-- ==== Sys2Proof/Machine/Timers.lean ====
section
/-! DEFINITION. Timer instructions (46_timers.md R180 to R182). -/

namespace Sys2Proof.Machine

/-- FX07 (R180). -/
def execLdVxDt (x : Reg) (s : State) : Host.Outcome State Fault Refusal :=
  complete (s.setReg x s.dt)

/-- FX15 (R181). -/
def execLdDtVx (x : Reg) (s : State) : Host.Outcome State Fault Refusal :=
  complete (s.setDt (s.reg x))

/-- FX18 (R182). -/
def execLdStVx (x : Reg) (s : State) : Host.Outcome State Fault Refusal :=
  complete (s.setSt (s.reg x))

end Sys2Proof.Machine
end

━━━━━━━━

INSTRUCTIONS FOR THE TASK:
Repeat all the records. Match each line exactly.

YOUR RESPONSE:
-- ==== Sys2Proof/Machine/Timers.lean ====
section
/-! DEFINITION. Timer instructions (46_timers.md R180 to R182). -/

namespace Sys2Proof.Machine

/-- FX07 (R180). -/
def execLdVxDt (x : Reg) (s : State) : Host.Outcome State Fault Refusal :=
  complete (s.setReg x s.dt)

/-- FX15 (R181). -/
def execLdDtVx (x : Reg) (s : State) : Host.Outcome State Fault Refusal :=
  complete (s.setDt (s.reg x))

/-- FX18 (R182). -/
def execLdStVx (x : Reg) (s : State) : Host.Outcome State Fault Refusal :=
  complete (s.setSt (s.reg x))

end Sys2Proof.Machine
end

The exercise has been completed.